# Help needed do we fight for our Marriage?



## Faye1007 (Feb 26, 2010)

Hi,
I need some impartial advice. I have been with my husband for 12 years he has suffered from depression for about 10 years on and off 10 years ago we finished for a short period when he said he didn't love me, which he later said was because he was depressed and confused. 5 years ago the same happened again we were parted for a bit longer and the same happened in November but this time was more serious as he got himself another girlfriend 2 weeks after we finished he moved out 2 months after we finished as he managed to get himself room in a flat. He says he now realises the mistakes he has made all along and wants us to work at our marriage. I am very confused about the whole thing and am also wondering does marriage counselling work? Any advice greatfully received


----------



## bravo99 (Mar 2, 2010)

If he's been depressed that long he needs to regularly be seeing a professional. If he won't nothing will change. Good luck.


----------



## HappyHer (Nov 12, 2009)

Yes, you need to be in counseling. 

First, he needs to get into counseling on his own and get a grip on his depression. Using this as an excuse to come and go in your marriage can no longer be an excuse.

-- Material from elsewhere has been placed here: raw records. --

/-- Offer one LAUNCH at cycle t: launched, passed over (R50), or left in its place (R335). With no core free-eligible for it
nothing is offered. -/
def offerOne (p : Nat) (w : Window) (t : Nat) (s : State) (x : Nat × Cmd) : State :=
  match s.run with
  | none => s
  | some r =>
    let needs := x.2.launchNeeds
    let cores := s.coresFor r p w.index x.2
    if r.passed.contains (p, x.2.seqNo) || cores.isEmpty then s
    else if !fits s r.img w t needs.2 then
      (s.modRgPart p fun y => { y with passedOver := satInc y.passedOver }).modRun fun r => { r with passed := r.passed ++ [(p, x.2.seqNo)] }
    else
      let sh := s.shareOf (s.queue x.1).ctx p
      let free := cores.filter fun c => match sh with
        | some y => !(s.core c).clearing y.2.off y.2.size
        | none => false
      if !s.offerable (s.queue x.1) x.2 || free.length < needs.1 || r.img.freeLimit p < s.freeCores p + needs.1 then s
      else launchFree s p x.1 x.2 (free.take needs.1)

/-- Offer the LAUNCHes in order, again and again while any launches (R335). -/
def offerRounds (p : Nat) (w : Window) (t : Nat) : Nat → State → State
  | 0, s => s
  | n + 1, s =>
    let s' := (s.offersFor p).foldl (offerOne p w t) s
    if s'.nextJob = s.nextJob then s' else offerRounds p w t n (pumpAll s')

/-- Every offerable LAUNCH is offered until none fits (R335): each launch takes a core, and there are 16. -/
def offerAll (s : State) (p : Nat) (w : Window) (t : Nat) : State := regEval (offerRounds p w t 16 s)

end Sys2Proof.Machine
end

Set appointment with several counselors and find out which one is the best fit for both of you, that is very important. When you find the right fit, you'll be amazed at how helpful it will be for you.


----------



## naojkat (Dec 1, 2009)

HappyHer said:


> Yes, you need to be in counseling.
> 
> First, he needs to get into counseling on his own and get a grip on his depression. Using this as an excuse to come and go in your marriage can no longer be an excuse.
> 
> Set appointment with several counselors and find out which one is the best fit for both of you, that is very important. When you find the right fit, you'll be amazed at how helpful it will be for you.


i think it will work...


----------



## del88 (Mar 24, 2010)

I agree that your husband should get counseling for his depression since that alone can place so much strain on a relationship. I have personally been to marriage counseling and do believe it was very helpful. But, it truly depends on how much you and your partner are committed to working things out. good luck. let us know how things are going.


----------